Top of Input records
-- ==== Sys2Proof/WellFormed.lean ====
section
/-! DEFINITION. Which terms of `Instr` are commands. The field widths are in the types; the one relation the types do not
hold is that the payload of WRITE_BYTES has exactly `W` bytes (spec/30_encoding.md R77). -/

namespace Sys2Proof

/-- R77: the payload of WRITE_BYTES has exactly as many bytes as its count operand says. -/
def Instr.payloadMatches : Instr → Bool
  | .writeBytes count payload => payload.length == count.toNat
  | _ => true

/-- A term that is a command. -/
abbrev Instr.wellFormed (i : Instr) : Bool := i.payloadMatches

end Sys2Proof
end

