-- ==== Sys2Proof/Laws/State.lean ====
section
/-! SUPPORT. What each named update of the state does to each field: one lemma a field and update, so that no later proof
unfolds a record update. -/

namespace Sys2Proof.Machine.State

@[simp] theorem call_cfg (c : Call) (s : State) : (s.call c).cfg = s.cfg := rfl
@[simp] theorem call_tx (c : Call) (s : State) : (s.call c).tx = s.tx := rfl
@[simp] theorem call_rx (c : Call) (s : State) : (s.call c).rx = s.rx := rfl
@[simp] theorem call_targetAddress (c : Call) (s : State) : (s.call c).targetAddress = s.targetAddress := rfl
@[simp] theorem call_transmissionOpen (c : Call) (s : State) : (s.call c).transmissionOpen = s.transmissionOpen := rfl
@[simp] theorem call_activeClockRate (c : Call) (s : State) : (s.call c).activeClockRate = s.activeClockRate := rfl
@[simp] theorem call_onReceiveHandler (c : Call) (s : State) : (s.call c).onReceiveHandler = s.onReceiveHandler := rfl
@[simp] theorem call_onRequestHandler (c : Call) (s : State) : (s.call c).onRequestHandler = s.onRequestHandler := rfl
@[simp] theorem call_ctx (c : Call) (s : State) : (s.call c).ctx = s.ctx := rfl
@[simp] theorem call_inService (c : Call) (s : State) : (s.call c).inService = s.inService := rfl
@[simp] theorem call_presented (c : Call) (s : State) : (s.call c).presented = s.presented := rfl
@[simp] theorem call_schedule (c : Call) (s : State) : (s.call c).schedule = s.schedule := rfl
@[simp] theorem call_answers (c : Call) (s : State) : (s.call c).answers = s.answers := rfl
@[simp] theorem call_draws (c : Call) (s : State) : (s.call c).draws = s.draws := rfl
@[simp] theorem call_apps (c : Call) (s : State) : (s.call c).apps = s.apps := rfl
@[simp] theorem call_trace (c : Call) (s : State) : (s.call c).trace = s.trace ++ [s.entry c] := rfl
@[simp] theorem call_callsLeft (c : Call) (s : State) : (s.call c).callsLeft = spendCall s.callsLeft := rfl
@[simp] theorem call_results (c : Call) (s : State) : (s.call c).results = s.results := rfl

@[simp] theorem record_cfg (c : Call) (s : State) : (s.record c).cfg = s.cfg := rfl
@[simp] theorem record_tx (c : Call) (s : State) : (s.record c).tx = s.tx := rfl
@[simp] theorem record_rx (c : Call) (s : State) : (s.record c).rx = s.rx := rfl
@[simp] theorem record_targetAddress (c : Call) (s : State) : (s.record c).targetAddress = s.targetAddress := rfl
@[simp] theorem record_transmissionOpen (c : Call) (s : State) : (s.record c).transmissionOpen = s.transmissionOpen := rfl
@[simp] theorem record_activeClockRate (c : Call) (s : State) : (s.record c).activeClockRate = s.activeClockRate := rfl
@[simp] theorem record_onReceiveHandler (c : Call) (s : State) : (s.record c).onReceiveHandler = s.onReceiveHandler := rfl
@[simp] theorem record_onRequestHandler (c : Call) (s : State) : (s.record c).onRequestHandler = s.onRequestHandler := rfl
@[simp] theorem record_ctx (c : Call) (s : State) : (s.record c).ctx = s.ctx := rfl
@[simp] theorem record_inService (c : Call) (s : State) : (s.record c).inService = s.inService := rfl
@[simp] theorem record_presented (c : Call) (s : State) : (s.record c).presented = s.presented := rfl
@[simp] theorem record_schedule (c : Call) (s : State) : (s.record c).schedule = s.schedule := rfl
@[simp] theorem record_answers (c : Call) (s : State) : (s.record c).answers = s.answers := rfl
@[simp] theorem record_draws (c : Call) (s : State) : (s.record c).draws = s.draws := rfl
@[simp] theorem record_callsLeft (c : Call) (s : State) : (s.record c).callsLeft = s.callsLeft := rfl
@[simp] theorem record_apps (c : Call) (s : State) : (s.record c).apps = s.apps := rfl
@[simp] theorem record_trace (c : Call) (s : State) : (s.record c).trace = s.trace ++ [c] := rfl
@[simp] theorem record_results (c : Call) (s : State) : (s.record c).results = s.results := rfl
@[simp] theorem record_stop (c : Call) (s : State) : (s.record c).stop = s.stop := rfl
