/-- The state in which END_TRANSMISSION comes to its stop rule with the context `c`. -/
def atSendStop (c : Ctx) (s : State) : State :=
  State.did (sendBytesRun s).used
    (.startTransaction s.targetAddress .write (s.answer 0).flag :: (sendBytesRun s).calls) c
    { s with tx := { s.tx with c := (sendBytesRun s).bytes }, transmissionOpen := false, stop := none }

@[simp] theorem atSendStop_ctx (c : Ctx) (s : State) : (atSendStop c s).ctx = c := rfl

@[simp] theorem atSendStop_activeClockRate (c : Ctx) (s : State) :
    (atSendStop c s).activeClockRate = s.activeClockRate := rfl

@[simp] theorem atSendStop_answer (c : Ctx) (s : State) (i : Nat) :
    (atSendStop c s).answer i = s.answer ((sendBytesRun s).used + i) :=
  State.did_answer _ _ c _ i

theorem atSendStop_did (n : Nat) (more : List Call) (c e : Ctx) (s : State) :
    (atSendStop c s).did n more e = State.did ((sendBytesRun s).used + n)
      (.startTransaction s.targetAddress .write (s.answer 0).flag :: (sendBytesRun s).calls ++ more) e
      { s with tx := { s.tx with c := (sendBytesRun s).bytes }, transmissionOpen := false, stop := none } :=
  State.did_did ..

/-- END_TRANSMISSION up to the stop rule: the start and the bytes (R128, R135). -/
theorem reaches_sendBytes {s : State} (stop : Bool) (undisturbed : s.undisturbed) (calls : s.callsReturn)
    (short : (s.answer 0).flag = true → s.tx.c.length < 2 ^ 32) :
    ∃ c : Ctx,
      Reaches (s.start (firstCtx (.endTransmission stop))) (atSendStop c s)
      ∧ c.seq = .e4 ∧ c.op = some .endTransmission ∧ c.stop = stop ∧ c.d = none ∧ c.err = sendError s
      ∧ c.ownerLost = (sendBytesRun s).ownerLost ∧ c.sampled = sampledOwnership (sendBytesRun s).calls := by
  let s1 : State := actE0 (s.start (firstCtx (.endTransmission stop)))
  have q := State.start_quiet (.endTransmission stop) undisturbed calls
  have h1 : Reaches (s.start (firstCtx (.endTransmission stop))) s1 := Reaches.act q (firstCtx_seq rfl) rfl
  have q1 : s1.Quiet := h1.quiet q
  have first : s1.answer 0 = s.answer 0 := rfl
  have asked : Reaches s1 (actE1 s1) := Reaches.act q1 (by simp [s1, actE0]) rfl
  cases started : (s.answer 0).flag with
  | false =>
    let c : Ctx := { s1.ctx with ok := false, err := .addressNack, seq := .e4 }
    have h2 : Reaches s1 (s1.did 1 [.startTransaction s.targetAddress .write false] c) := by
      simp only [actE1, q1.askFlag_eq, first, started] at asked
      exact asked
    have none : sendBytesRun s = ⟨[], s.tx.c, 1, false, false⟩ := by simp [sendBytesRun, started]
    simp only [atSendStop, none, started]
    exact ⟨c, h1.trans h2, rfl, rfl, rfl, rfl, by simp [sendError, started, c], rfl, rfl⟩
  | true =>
    let s2 := s1.did 1 [.startTransaction s.targetAddress .write true] { s1.ctx with ok := true, seq := .e2 }
    have h2 : Reaches s1 s2 := by
      simp only [actE1, q1.askFlag_eq, first, started] at asked
      exact asked
    have all : sendBytesRun s = sendLoop s.answer s.tx.c 1 := by simp [sendBytesRun, started]
    obtain ⟨le, c, looped, label, op, stops, undrawn, err, lost, sampled⟩ := reaches_sendLoop s.answer s.tx.c 1 s2
      (h2.quiet q1) (fun j => State.answer_asked 1 j s) rfl rfl (short started) rfl rfl
    rw [← all] at looped le err lost sampled
    refine ⟨c, ?_, label, op, stops, undrawn, ?_, lost, ?_⟩
    · have whole : atSendStop c s = State.did ((sendBytesRun s).used - 1) (sendBytesRun s).calls c
          { s2 with tx := { s2.tx with c := (sendBytesRun s).bytes } } := by
        change atSendStop c s = State.did _ _ c (State.did 1 [_] s2.ctx
          { s with tx := { s.tx with c := (sendBytesRun s).bytes }, transmissionOpen := false, stop := none })
        rw [State.did_did, Nat.add_sub_cancel' le, atSendStop, started]
        rfl
      rw [whole]
      exact h1.trans (h2.trans looped)
    · simpa [sendError, started] using err
    · rw [sampled]; rfl

/-- `sendWhole` in the terms of the state in which END_TRANSMISSION comes to its stop rule. -/
theorem sendWhole_eq {stop : Bool} {c : Ctx} {s : State} (stops : c.stop = stop) (err : c.err = sendError s)
    (lost : c.ownerLost = (sendBytesRun s).ownerLost) (sampled : c.sampled = sampledOwnership (sendBytesRun s).calls) :
    sendWhole stop s =
      { calls := .startTransaction s.targetAddress .write (s.answer 0).flag :: (sendBytesRun s).calls
          ++ (atSendStop c s).closingCalls
        result := (atSendStop c s).closingResult
        used := (sendBytesRun s).used + ((atSendStop c s).drawsOwner.toNat + 1)
        bytes := (sendBytesRun s).bytes
        closes := true } := by
  have loop : (if (s.answer 0).flag then sendLoop s.answer s.tx.c 1 else ⟨[], s.tx.c, 1, false, false⟩)
    = sendBytesRun s := rfl
  have error : (sendError s != .none) = (!(s.answer 0).flag || (sendBytesRun s).failed) := by
    unfold sendError
    cases (s.answer 0).flag <;> cases (sendBytesRun s).failed <;> rfl
  have draws : (atSendStop c s).drawsOwner = (!sampledOwnership (sendBytesRun s).calls && s.cfg.ownerUnsampled == .draw
      && stop && !(!(s.answer 0).flag || (sendBytesRun s).failed)) := by
    rw [← error, ← sampled, ← stops, ← err, bne, Bool.not_not]
    rfl
  have owner : (atSendStop c s).holdsBus = if sampledOwnership (sendBytesRun s).calls then !(sendBytesRun s).ownerLost
      else !(atSendStop c s).drawsOwner || (s.answer (sendBytesRun s).used).flag := by
    rw [← sampled, ← lost, State.holdsBus, atSendStop_answer]
    rfl
  simp only [sendWhole, loop, State.closingCalls, State.closingResult, atSendStop_answer, atSendStop_ctx,
    atSendStop_activeClockRate, stops, err, error, sendError_code, owner, draws, List.append_assoc, List.nil_append,
    List.cons_append, Nat.add_assoc]

/-- END_TRANSMISSION undisturbed does what `sendWhole` says (R128 to R133, R135). The length of `tx` counts only where the
start is acknowledged, for `Available(tx)` (R104). -/
theorem exec_endTransmission {s : State} (stop : Bool) (undisturbed : s.undisturbed) (calls : s.callsReturn)
    (short : (s.answer 0).flag = true → s.tx.c.length < 2 ^ 32) :
    exec (.endTransmission stop) s
      = .next { (s.asked (sendWhole stop s).used).ended (sendWhole stop s).calls (sendWhole stop s).result with
          tx := { s.tx with c := (sendWhole stop s).bytes }
          transmissionOpen := false } := by
  obtain ⟨c, sent, label, op, stops, undrawn, err, lost, sampled⟩ := reaches_sendBytes stop undisturbed calls short
  have q := State.start_quiet (.endTransmission stop) undisturbed calls
  have path := sent.trans (reaches_sendClosing (sent.quiet q) label undrawn op)
  rw [exec_of_reaches rfl undisturbed path rfl rfl, sendWhole_eq stops err lost sampled]
  simp only [atSendStop_did]
  rfl

end Sys2Proof.Machine

/-! THEOREMS. What the calls of END_TRANSMISSION show of the bytes (R52, R128, R131, R133, R135). -/

namespace Sys2Proof.Machine

@[simp] theorem sentBytes_append (a b : List Call) : sentBytes (a ++ b) = sentBytes a ++ sentBytes b :=
  List.filterMap_append

@[simp] theorem acknowledgedBytes_append (a b : List Call) :
    acknowledgedBytes (a ++ b) = acknowledgedBytes a ++ acknowledgedBytes b :=
  List.filterMap_append

@[simp] theorem hasDataNack_append (a b : List Call) : hasDataNack (a ++ b) = (hasDataNack a || hasDataNack b) :=
  List.any_append

@[simp] theorem hasAddressNack_append (a b : List Call) :
    hasAddressNack (a ++ b) = (hasAddressNack a || hasAddressNack b) :=
  List.any_append

@[simp] theorem lostOwnership_append (a b : List Call) :
    lostOwnership (a ++ b) = (lostOwnership a || lostOwnership b) :=
  List.any_append

@[simp] theorem sawTimeout_append (a b : List Call) : sawTimeout (a ++ b) = (sawTimeout a || sawTimeout b) :=
  List.any_append

/-- The calls show that these bytes were handed to the bus in order, all but `unsent`: every one was acknowledged but a
last one after which `DataNack` is shown; `left` are the bytes kept; and bytes stay unsent only for a reason that the calls
show. -/
structure SentInOrder (bytes left unsent : List Byte) (calls : List Call) : Prop where
  split : bytes = sentBytes calls ++ unsent
  acknowledged : acknowledgedBytes calls = if hasDataNack calls then (sentBytes calls).dropLast else sentBytes calls
  kept : left = if hasDataNack calls then [] else unsent
  reason : unsent ≠ [] → hasDataNack calls = true ∨ hasAddressNack calls = true ∨ lostOwnership calls = true

theorem sentBytes_ne_nil_of_dataNack {calls : List Call} (h : hasDataNack calls = true) : sentBytes calls ≠ [] := by
  obtain ⟨c, mem, nack⟩ := List.any_eq_true.mp h
  cases c with
  | sendByte v answer => exact List.ne_nil_of_mem (List.mem_filterMap.mpr ⟨_, mem, rfl⟩)
  | _ => cases nack

/-- One more byte sent and acknowledged in front. -/
theorem SentInOrder.cons {bytes left unsent : List Byte} {calls : List Call} (h : SentInOrder bytes left unsent calls)
    (b : Byte) : SentInOrder (b :: bytes) left unsent (.hasBusOwnership true :: .sendByte b true :: calls) where
  split := congrArg (b :: ·) h.split
  acknowledged := by
    change b :: acknowledgedBytes calls = if hasDataNack calls then (b :: sentBytes calls).dropLast else b :: sentBytes calls
    rw [h.acknowledged]
    split
    · rename_i nack
      rw [List.dropLast_cons_of_ne_nil (sentBytes_ne_nil_of_dataNack nack)]
    · rfl
  kept := h.kept
  reason := h.reason

/-- Calls that show no byte and no reason, behind the others. -/
theorem SentInOrder.append {bytes left unsent : List Byte} {calls more : List Call}
    (h : SentInOrder bytes left unsent calls) (sent : sentBytes more = []) (acknowledged : acknowledgedBytes more = [])
    (dataNack : hasDataNack more = false) : SentInOrder bytes left unsent (calls ++ more) where
  split := by simpa [sent] using h.split
  acknowledged := by simpa [sent, acknowledged, dataNack] using h.acknowledged
  kept := by simpa [dataNack] using h.kept
  reason some := by
    rcases h.reason some with shown | shown | shown <;> simp [shown]

/-- The loop `E2` sends the bytes in order (R128, R133). -/
theorem sendLoop_sentInOrder (a : Nat → Draw) (l : List Byte) (i : Nat) :
    ∃ unsent, SentInOrder l (sendLoop a l i).bytes unsent (sendLoop a l i).calls := by
  induction l generalizing i with
  | nil => exact ⟨[], rfl, rfl, rfl, fun some => absurd rfl some⟩
  | cons b rest ih =>
    unfold sendLoop
    split
    · split
      · obtain ⟨unsent, sent⟩ := ih (i + 2)
        exact ⟨unsent, sent.cons b⟩
      · exact ⟨rest, rfl, rfl, rfl, fun _ => .inl rfl⟩
    · exact ⟨b :: rest, rfl, rfl, rfl, fun _ => .inr (.inr rfl)⟩

/-- What the calls of the loop `E2` show beside the bytes. -/
theorem sendLoop_shows (a : Nat → Draw) (l : List Byte) (i : Nat) :
    hasDataNack (sendLoop a l i).calls = (sendLoop a l i).failed ∧ hasAddressNack (sendLoop a l i).calls = false
      ∧ sawTimeout (sendLoop a l i).calls = false := by
  induction l generalizing i with
  | nil => exact ⟨rfl, rfl, rfl⟩
  | cons b rest ih =>
    unfold sendLoop
    split
    · split
      · exact ih (i + 2)
      · exact ⟨rfl, rfl, rfl⟩
    · exact ⟨rfl, rfl, rfl⟩

/-- What the calls of END_TRANSMISSION up to the stop rule show (R128, R135). -/
theorem sendBytesRun_shows (s : State) (start : Call)
    (h : start = .startTransaction s.targetAddress .write (s.answer 0).flag) :
    (∃ unsent, SentInOrder s.tx.c (sendBytesRun s).bytes unsent (start :: (sendBytesRun s).calls))
      ∧ hasDataNack (start :: (sendBytesRun s).calls) = (sendBytesRun s).failed
      ∧ hasAddressNack (start :: (sendBytesRun s).calls) = !(s.answer 0).flag
      ∧ sawTimeout (start :: (sendBytesRun s).calls) = false := by
  subst h
  cases started : (s.answer 0).flag with
  | false =>
    have none : sendBytesRun s = ⟨[], s.tx.c, 1, false, false⟩ := by simp [sendBytesRun, started]
    rw [none]
    exact ⟨⟨s.tx.c, rfl, rfl, rfl, fun _ => .inr (.inl rfl)⟩, rfl, rfl, rfl⟩
  | true =>
    have all : sendBytesRun s = sendLoop s.answer s.tx.c 1 := by simp [sendBytesRun, started]
    rw [all]
    obtain ⟨unsent, split, acknowledged, kept, reason⟩ := sendLoop_sentInOrder s.answer s.tx.c 1
    exact ⟨⟨unsent, split, acknowledged, kept, reason⟩, sendLoop_shows s.answer s.tx.c 1⟩

/-- What the calls of END_TRANSMISSION from the stop rule on show (R130, R131). -/
theorem closingCalls_shows (s : State) :
    sentBytes s.closingCalls = [] ∧ acknowledgedBytes s.closingCalls = [] ∧ hasDataNack s.closingCalls = false
      ∧ hasAddressNack s.closingCalls = false ∧ sawTimeout s.closingCalls = (s.answer s.drawsOwner.toNat).flag := by
  unfold State.closingCalls callIf
  cases (s.answer s.drawsOwner.toNat).flag <;> split <;> exact ⟨rfl, rfl, rfl, rfl, rfl⟩

/-- END_TRANSMISSION as a whole sends the bytes of `tx` in order (R52). -/
theorem sendWhole_sentInOrder (stop : Bool) (s : State) :
    ∃ unsent, SentInOrder s.tx.c (sendWhole stop s).bytes unsent (sendWhole stop s).calls := by
  rw [sendWhole_eq (stop := stop) (c := sendStopCtx stop s) rfl rfl rfl rfl]
  obtain ⟨⟨unsent, sent⟩, _⟩ := sendBytesRun_shows s _ rfl
  obtain ⟨none, nor, dataNack, _⟩ := closingCalls_shows (atSendStop (sendStopCtx stop s) s)
  exact ⟨unsent, sent.append none nor dataNack⟩

/-- The result of END_TRANSMISSION in the terms of its calls (R131, R132). -/
theorem sendWhole_result (stop : Bool) (s : State) :
    (sendWhole stop s).result = if sawTimeout (sendWhole stop s).calls then 4
      else if hasAddressNack (sendWhole stop s).calls then 2 else if hasDataNack (sendWhole stop s).calls then 3
      else 0 := by
  rw [sendWhole_eq (stop := stop) (c := sendStopCtx stop s) rfl rfl rfl rfl]
  have err : (sendStopCtx stop s).err = sendError s := rfl
  obtain ⟨_, dataNack, addressNack, early⟩ := sendBytesRun_shows s _ rfl
  obtain ⟨_, _, noDataNack, noAddressNack, timeout⟩ := closingCalls_shows (atSendStop (sendStopCtx stop s) s)
  simp only [sawTimeout_append, hasAddressNack_append, hasDataNack_append, early, addressNack, dataNack, timeout,
    noDataNack, noAddressNack, Bool.false_or, Bool.or_false, State.closingResult, atSendStop_ctx, err, sendError_code]

/-- Settles O30: the calls of `sendWhole` show the bytes in order. -/
theorem sentBytesInOrder : Obligations.SentBytesInOrder := by
  intro stop s undisturbed calls cap held
  obtain ⟨unsent, split, acknowledged, kept, reason⟩ := sendWhole_sentInOrder stop s
  have short : s.tx.c.length < 2 ^ 32 := lt_of_le_of_lt (held.trans cap.2) (by decide)
  exact ⟨_, _, unsent, exec_endTransmission stop undisturbed calls fun _ => short, rfl, split, acknowledged, kept, reason⟩

end Sys2Proof.Machine

/-! THEOREMS. The round trip of a write transaction (R125, R127, R128): BEGIN_TRANSMISSION and WRITE_BYTES undisturbed, and
what END_TRANSMISSION then sends. -/

namespace Sys2Proof.Machine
Bottom of Input records
-- Task prompt --
Isolate the lines above that contain the word "held" and copy them.

-- Solution below --
  intro stop s undisturbed calls cap held
  have short : s.tx.c.length < 2 ^ 32 := lt_of_le_of_lt (held.trans cap.2) (by decide)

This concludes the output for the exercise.